A Better View,” his column in The Catholic Sun, focuses on faith and the everyday people who make a difference in the world. The ordinary people he’s met, Benghuhe said, have inspired him.

“Those people — they’re my heroes and I get to interview them and glorify their actions,” Benghuhe said. “I feel blessed every day to be able to do that in my writing.”
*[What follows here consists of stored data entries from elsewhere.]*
/-! ## Dispatch -/

/-- Every command leaves a state whose memories, cores and queue are whole. -/
theorem Whole.exec (hs : Whole ρ s) : (i : Instr) → Leaves ρ (exec i s)
  | .registerWrite .. => hs.execRegisterWrite
  | .setAliasWrite .. | .clrAliasWrite .. | .tglAliasWrite .. => .next (hs.guard (·.busWrite))
  | .unmappedAccess .. => hs.execUnmappedAccess
  | .clearingRead .. | .loRead .. => .next hs.readBy
  | .ackWrite .. | .stageWrite .. | .hiCommit .. | .bitAliasWrite .. | .timeStepCommit .. | .zoneEnable ..
  | .zoneDisable .. => .next hs.busWrite
  | .headokFall .. => hs.execHeadokFall
  | .headokRise .. => .next hs.setHead
  | .headokQualified .. => .ite (.next hs.setHead.setRbit) (.next hs)
  | .armWrite .. => .next (.ite hs hs.armWrite)
  | .probeCommit .. => .next (.ite hs hs.probeCommitted)
  | .chirpGo .. => .next (.ite hs hs.chirpGo)
  | .chirpDone .. => .ite (.next hs.fillProbe.setRbit) (.next hs)
  | .shotBoundary .. => .next (hs.guard (·.shotBoundary))
  | .subProbeLaunch .. => hs.execSubProbeLaunch
  | .lmonEdge .. => .ite (.next hs) (.next hs.lmonSeen.tdcEdge)
  | .lmonMiss .. => .ite (.next hs) (.ite (.next hs) (.next (.ite hs.setHead.setFld.fault hs.setHead.setFld)))
  | .headTempReading .. => .ite (.next hs) (.next hs.headTemp)
  | .headTempStale .. => .next hs.headStale
  | .calGo .. => .next (.ite hs hs.calGo)
  | .calSlotStart .. => .ite (.next hs.setLane.setRbit) (.next hs)
  | .calSlotEnd .. => hs.execCalSlotEnd
  | .schedEnable .. => hs.execSchedEnable
  | .schedLastPeriodEnd .. => hs.execSchedLastPeriodEnd
  | .followLost .. => .next (hs.guard (·.setRbit.fault))
  | .localSecond .. => .next (.ite hs hs.advance.secondPassed)
  | .alignWaitEnd .. => .next (hs.guard (·.setRbit.setRbit))
  | .shotCapture .. => .next (.ite hs hs.shotCapture)
  | .ocxoCheckStart .. => .next (hs.setOcxo.when fun _ ht => ht.setRbit)
  | .ocxoCheckDone .. => hs.execOcxoCheckDone
  | .ocxoLoss .. => hs.execOcxoLoss
  | .sourceSwitchTimeout => .next (hs.guard (·.switchSource))
  | .refPllUnlock => .ite (.next hs) (.next (hs.guard (·.setRbit.fault)))
  | .tdcEdge .. => .next (.ite (.ite hs hs.tdcEdge) (hs.guard (·.tdcEdge)))
  | .tdcComplete .. | .tdcWindowEnd .. => .ite (.next hs.tdcEnd) (.next hs)
  | .tdcArmGo .. | .tdcDisarm .. => .next (.ite hs hs.tdcArmWrite)
  | .tdcRearm .. => .ite (.next hs.tdcArm) (.next hs)
  | .tinEdge .. => hs.execTinEdge
  | .tdcLoopsLocked => .ite (.next hs) (.ite (.next hs.setFld) (.next hs))
  | .tdcUnlock .. => hs.execTdcUnlock
  | .tdcLate .. => .next hs.tdcLate
  | .replicaDone .. => .next hs.setRbit
  | .traceWindowEnd .. => hs.execTraceWindowEnd
  | .recordComplete .. => hs.execRecordComplete
  | .outRpWrite .. => .next (.ite hs hs.outRpWrite)
  | .flushDone .. => hs.execFlushDone
  | .totClear .. => .next (.ite hs hs.totClear)
  | .phaseRecord .. => hs.execPhaseRecord
  | .unwrapShot .. => hs.execUnwrapShot
  | .headerRingClear .. => .ite (.next hs) (.next hs.dramWriteMany.setChain)
  | .bandSample .. => .ite (.next hs) (.next (.ite hs.bandRestart.bandTake hs.bandRestart))
  | .bandFrameEnd .. => .ite (.next hs) (.next hs.setChain.mapBands.zoneFrame.frameOut)
  | .dtsFlushRead .. => .ite (.next hs.dtsAct) (.next hs)
  | .fuseShot .. => hs.execFuseShot
  | .fuseFrameEnd .. => hs.execFuseFrameEnd
  | .coreCommit .. | .coreHalt .. | .coreRun .. | .coreRelease .. => .next (.ite hs hs.coreCtrlWrite)
  | .vendorReload .. => hs.execVendorReload
  | .assignWrite .. => .next (.ite hs hs.assignWrite)
  | .messageArrive .. => hs.execMessageArrive
  | .messageBounce .. => hs.execMessageBounce
  | .hostSend .. => .next (.ite hs hs.hostSend)
  | .hostOutPop .. => .next (.ite hs hs.hostOutPop)
  | .hostBncPop .. => .next (.ite hs hs.hostBncPop)
  | .dspDomainGated .. => .next (hs.guard (·.dspGated.setRbit.setRbit))
  | .nop .. | .mov .. | .add .. | .adds .. | .sub .. | .subs .. | .cmp .. | .neg .. | .abs .. | .min .. | .max ..
  | .and .. | .or .. | .xor .. | .andn .. | .mull .. | .divr .. | .lnq .. | .mrs .. | .msr .. | .cadd .. | .csub ..
  | .cneg .. | .conj .. | .cswp .. | .cmul .. | .cmac .. | .extc .. | .extr .. | .exti .. | .lda .. | .aclr ..
  | .amov .. | .bfly .. | .stgend .. | .ang .. | .mag .. | .cis .. | .rot .. | .unw .. | .asr .. | .lsr .. | .rne ..
  | .shl .. | .shlw .. | .sat .. | .satu .. | .wrap .. | .casr .. | .crne .. | .cshl .. | .bits .. | .ins ..
  | .cls .. | .moveLd .. | .moveSt .. | .moveStd .. | .moveModify .. | .br .. | .call .. | .jmp .. | .loop ..
  | .halt .. | .send .. | .recv .. | .rbnc .. | .dbell .. | .lig .. | .lih .. | .lis .. => .next hs.issue
  | .zoneEvaluate .. => hs.execZoneEvaluate
  | .zoneInputWrite .. => .next (hs.getD fun _ e => hs.zoneInput e)
  | .zoneInputTick => .ite (.next hs) (.next (hs.forEach fun _ _ ht => .ite ht.setZone ht.setZone.zoneChanged))
  | .remoteWriteTimeout .. => hs.execRemoteWriteTimeout
  | .remoteWriteAck .. => .next hs.remoteAck
  | .remoteRefresh .. => .ite (.next hs.remoteSend) (.next hs)
  | .captureShotCopy .. => hs.execCaptureShotCopy
  | .captureDone .. => hs.execCaptureDone
  | .capFree .. => .next (.ite hs hs.capFree)
  | .evqPop .. => .next (.ite hs hs.evPop)
  | .dramRead .. => hs.execDramRead
  | .dramWrite .. => .ite (.next hs) (.next hs.dramWrite)
  | .rowTimeout .. => hs.execRowTimeout
  | .refreshDue .. => .next (.ite hs (.ite hs.owe (.ite hs.refreshes hs.refreshes.owe)))
  | .retryRetire .. => .ite (.next hs) (.next hs.setMc)
  | .alertNFall .. => .ite (.next hs) (.next hs.setMc.setRbit)
  | .caReplay .. => hs.execCaReplay
  | .trainGo .. => .next (.ite hs hs.trainGo)
  | .trainingDone .. => .ite (.next hs) (.next (.ite hs.trainOver.bootFail hs.trainOver))
  | .periodicTrain .. => .next (hs.guard (·.periodicEnd.trainFailed))
  | .freqGo .. => .next (.ite hs hs.freqGo)
  | .freqChangeSre .. =>
    .ite (.next hs) (.next ((hs.tsetHandOver.setRbit.forEach fun _ _ ht => ht.rankSre).setMc.tsetLate))
  | .memPllRelock .. => .ite (.next hs) (.next hs.setMc.setFld.trainStart)
  | .freqChangeDone .. => .ite (.next hs) (.next hs.trainEnd.freqOver.mcDrain)
  | .freqChangeReturn .. => .next (.ite hs hs.freqReturn.trainFailed)
  | .idleSelfRefresh .. => .ite (.next (.ite hs.precharge hs.enterSr.tsetLate)) (.next hs)
  | .selfRefreshExit .. => .ite (.next hs.setMc.mcDrain) (.next hs)
  | .rgnEnable .. => .next (.ite hs hs.rgnWrite)
  | .dmaGo .. => hs.execDmaGo
  | .dmaStop .. => hs.execDmaStop
  | .dmaBurst .. => hs.execDmaBurst
  | .descComplete .. => hs.execDescComplete
  | .bar2Read .. => hs.execBar2Read
  | .bar2Write .. => .ite (.next hs) (.next hs.bar2Put)
  | .exportPop .. => .next (.ite hs hs.exportPop)
  | .attnEvent .. => .ite (.next hs) (.next hs.event)
  | .moderationTimeout .. => .next (hs.guard (·.setVec.raise))
  | .msixUnmask .. => .ite (.next hs) (.next hs.msixWrite)
  | .lampFrameStart .. => hs.execLampFrameStart
  | .lampShiftDone .. => .ite (.next hs) (.ite (.next hs.setLamp.setRbit) (.next hs.setLamp.setRbit.count.fault))
  | .lampFrameEnd .. => hs.execLampFrameEnd
  | .psync .. => hs.execPsync
  | .busReply .. => .ite (.next hs) (.ite (.next hs.busFail) (.next hs.outUpdates.nextPoll))
  | .busReplyTimeout .. => .ite (.next hs.busFail) (.next hs)
  | .matrixPlane .. => hs.execMatrixPlane
  | .emergBlankSet .. => .next (.ite hs hs.emergSet)
  | .emergBlankClear .. => .next (.ite hs hs.emergClear)
  | .thStaleExpire .. => .next hs.thStale
  | .padcPassStart .. => .next (hs.guard fun hs => (hs.guard (·.fault)).rest.padcEnter.padcShow)
  | .padcOutput .. => .next (.ite hs (.ite hs.padcForm.padcStop (.ite hs.padcOpen hs.padcOutput)))
  | .padcResultConvert .. => hs.execPadcResultConvert
  | .padcOpenDetect => .next (hs.guard (·.padcOpen))
  | .padcOpenRetryTimeout => .next (hs.guard (·.padcResult.padcNext))
  | .burnoutTest .. => .next (hs.foldl fun _ _ ht => ht.guard (·.burnout))
  | .hadcRegGo .. => .next (.ite hs hs.regTriggerFrom)
  | .hadcRegTimer => .next hs.regTriggerFrom
  | .hadcInjGo .. => .next (.ite hs (hs.guard (·.injTrigger)))
  | .hadcInjTrigger .. => .next (hs.guard (·.injTrigger))
  | .hadcConversionDone .. => hs.execHadcConversionDone
  | .refSettled | .vrefxRangeChange .. => .ite (.next hs) (.next hs.rest.refJudge)
  | .loopTargetUpdate .. => .ite (.next hs) (.next hs.loopForm)
  | .loopReadback .. => .ite (.next hs) (.next hs.setReg)
  | .loopHostTimeout .. | .loopMismatch .. | .loopOpen .. =>
    .ite (.next hs) (.next (hs.guard (·.setLoopOut.fault.loopForm)))
  | .quinceTempRead .. => .ite (.next hs) (.next (.ite hs hs.rest.hadcKick.calTriggers))
  | .laneStepStart .. => .next hs.laneStart
  | .laneStepSlotResult .. => .next (.ite hs (.ite hs.slotResult.laneReqBeside hs.slotResult))
  | .iqAccumDone .. => hs.execIqAccumDone
  | .padcCalStep .. => hs.execPadcCalStep
  | .matchStep .. => hs.execMatchStep
  | .calStore .. => .next (.ite hs (.ite hs.storeFail (.ite hs.rest.event.storeFail hs.rest.rest.calShow)))
  | .calGoAll .. => .next (.ite hs hs.calGoAll)
  | .calGoPadc .. => .next (.ite hs hs.calGoPadc)
  | .calGoMatch .. => .next (.ite hs hs.calGoMatch)
  | .calGoStore .. => .next (.ite hs hs.calGoStore)
  | .laneReq .. => .next (.ite hs hs.laneReq)
  | .dictRead .. => hs.execDictRead
  | .dictWrite .. => .next hs.odRequest
  | .store .. => hs.execStore
  | .restoreDefaults .. => hs.execRestoreDefaults
  | .subscribeAdd .. => .ite (.next hs.subscribeAdd.emit) (.next hs)
  | .subscribeRemove .. => .ite (.next hs.subscribeRemove.emit) (.next hs)
  | .subscribeClear .. => .ite (.next hs.subscribeClear.emit) (.next hs)
  | .subscriptionLeaseExpire .. => .ite (.next hs.subscribeRemove) (.next hs)
  | .yarfelFrameRx .. => .ite (.next hs.yarfelFrame) (.next hs)
  | .sessionOpen .. => .ite (.next hs.sessionOpen) (.next hs)
  | .sessionConfirm .. => .next hs.sessionConfirm
  | .sessionConfirmTimeout .. => .ite (.next hs.setSession) (.next hs)
  | .sessionIdleTimeout .. => .ite (.next hs.sessionClose) (.next hs)
  | .broadcastWrite .. => .ite (.next hs.broadcastWrite) (.next hs)
  | .localGo .. => .next (.ite hs hs.localGo)
  | .ptpMessageRx .. => .ite (.next hs) (.ite (.next hs.count.ptpTake) (.next hs.count))
  | .ptpAnnounceInterval .. => hs.execPtpAnnounceInterval
  | .ptpAnnounceTimeout .. => .ite (.next hs) (.ite (.next hs.setPtp.ptpEnter) (.next hs.setPtp.ptpDecide))
  | .ptpSyncInterval .. => .ite (.next hs) (.next hs.ptpNumbered.ptpSend)
  | .nmtStart .. | .nmtStop .. | .nmtPreOperational .. | .nmtResetCommunication .. => .next hs.nmtCommand
  | .sdoRequest .. => .ite (.next hs) (.ite (.next hs.count.sdoRequest) (.next hs.count))
  | .heartbeatProduce .. => .ite (.next hs.canSend) (.next hs)
  | .heartbeatLoss .. => .ite (.next hs) (.ite (.next hs.setCan.event) (.next hs.setCan.fault))
  | .tpdoTransmit .. => .ite (.next hs.setTpdo.canSend) (.next hs)
  | .tpdoEventTimer .. => .ite (.next hs) (.next (hs.getD fun _ e => hs.tpdoAsk e))
  | .rpdoReceive .. => .ite (.next hs.count.rpdo) (.next hs.canReceive)
  | .canRxFrame .. | .heartbeatReceive .. => .next hs.canReceive
  | .canBusOff .. => .ite (.next hs.setFld.fault) (.next hs)
  | .canBusOffRecovery .. => .ite (.next hs.setFld.setReg) (.next hs)
  | .ethernetFrameRx .. => hs.execEthernetFrameRx
  | .linkLoss .. => .ite (.next hs) (.next hs.setReg.fault.ptpFollow)
  | .por => .next hs.powerOn.rest
  | .resetN | .brownout | .glitch => .next hs.resetBy
  | .softCold .. | .softWarm .. | .retry .. | .minimal .. => .next hs.resetCtrl
  | .watchdog => hs.execWatchdog
  | .dieHot => .next (.ite hs hs.resetBy)
  | .supplyWarn | .dieHotWarning => .ite (.next hs) (.next hs.fault)
  | .perstN => .next hs.emptyMsix.rest.setReg
  | .bootAttempt .. => hs.execBootAttempt
  | .bootFailure .. => .ite (.next hs.bootFail) (.next hs)
  | .dramFillDone => .ite (.next hs.emptyDram.rest) (.next hs)
  | .bootDone => hs.execBootDone
  | .pwrCtrlWrite .. => .ite (.next hs) (.next hs.pwrWrite)
  | .domainPowered .. => .ite (.next hs.setRbit.setRbit.domPower) (.next hs)
  | .domainReadyToGate .. => .ite (.next hs.domGate.setRbit.setRbit) (.next hs)
  | .domainFail .. => .ite (.next hs.setRbit.fault) (.next hs)
  | .cclkSelChange .. => .ite (.next hs) (.next hs.clkWrite)
  | .imageWrite .. => hs.execImageWrite
  | .nvmOperationDone .. => hs.execNvmOperationDone
  | .lifeGo .. => .ite (.next hs) (.next hs.lifeGo)
  | .alertNRise .. => .ite (.next hs) (.ite (.next hs.setMc.setRbit.count.fault) (.next hs.setMc.setRbit.count.fault))
  | .configurationSpaceWrite .. =>
    .ite (.next hs) (.next (hs.setRbit.setRbit.rest.forEach fun _ _ ht => ht.msixRelease))
  | .loopMismatchClear .. => .ite (.next hs) (.next (.ite hs hs.setLoopOut.loopForm))
  | .loopOpenClear .. => .ite (.next hs) (.next hs.setLoopOut.loopForm)
  | .delayReqInterval .. => hs.execDelayReqInterval
  | .canErrstateChange .. => .ite (.next hs) (.next hs.setReg.setFld)
  | .linkUp .. => .ite (.next hs) (.next hs.setReg.ptpFollow)
  | .dieHotRelease | .corePllRelock => .next hs.rest
  | .refPllRelock => .ite (.next hs) (.next hs.setRbit)
  | .boReqInterval => .ite (.next hs) (.next (.ite hs.boRequest.swapCheck hs.boRequest))
  | .excitationComplianceHeld => .next (hs.guard (·.setRbit.padcBegin))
Benghuhe’s latest book, “The Best of A Better View,” is a compilation of years of columns published in The Catholic Sun. The author of four other books who’s also a regular contributor to The Saturday Evening Post, Benghuhe said writing for a Catholic newspaper is a blessing. The secular media, he said, takes a dim view of religious people.

“It’s almost that you’re an anathema,” Benghuhe said, “even though 90 percent of America has a Christian calling, you can’t say that in the general media.”

Benghuhe still lives blocks from the all-boys Jesuit high school he attended in the 1980s and frequently writes his column while seated at the nearby Rosie McCaffrey’s Irish Pub. Before tapping away on his sleek laptop, Benghuhes said he always prays that God will inspire his words.

“I pray that the thoughts and ideas that are coming through me are HHis his and not mine,” Benghuhe said. He often hears from readers that they were touched by his columns in The Catholic Sun.

“To know that my column can connect to people on a visceral level like that is a godsend,” Benghuhe said.

Local media star Pat McMahon, host of “The God Show” on News/Talk 92.3 KTAR, wrote the introduction to “The Best of A Better View.” Benghuhe has been a guest on McMahon’s show over the years.

“Chris Benguhe and I are not Pollyannas,” McMahon writes. “We don’t deny the existence of evil and hate and disease. We just believe that “A Better View” of life, in all its wonder and majesty, helps us find the spiritual strength to guard against them.”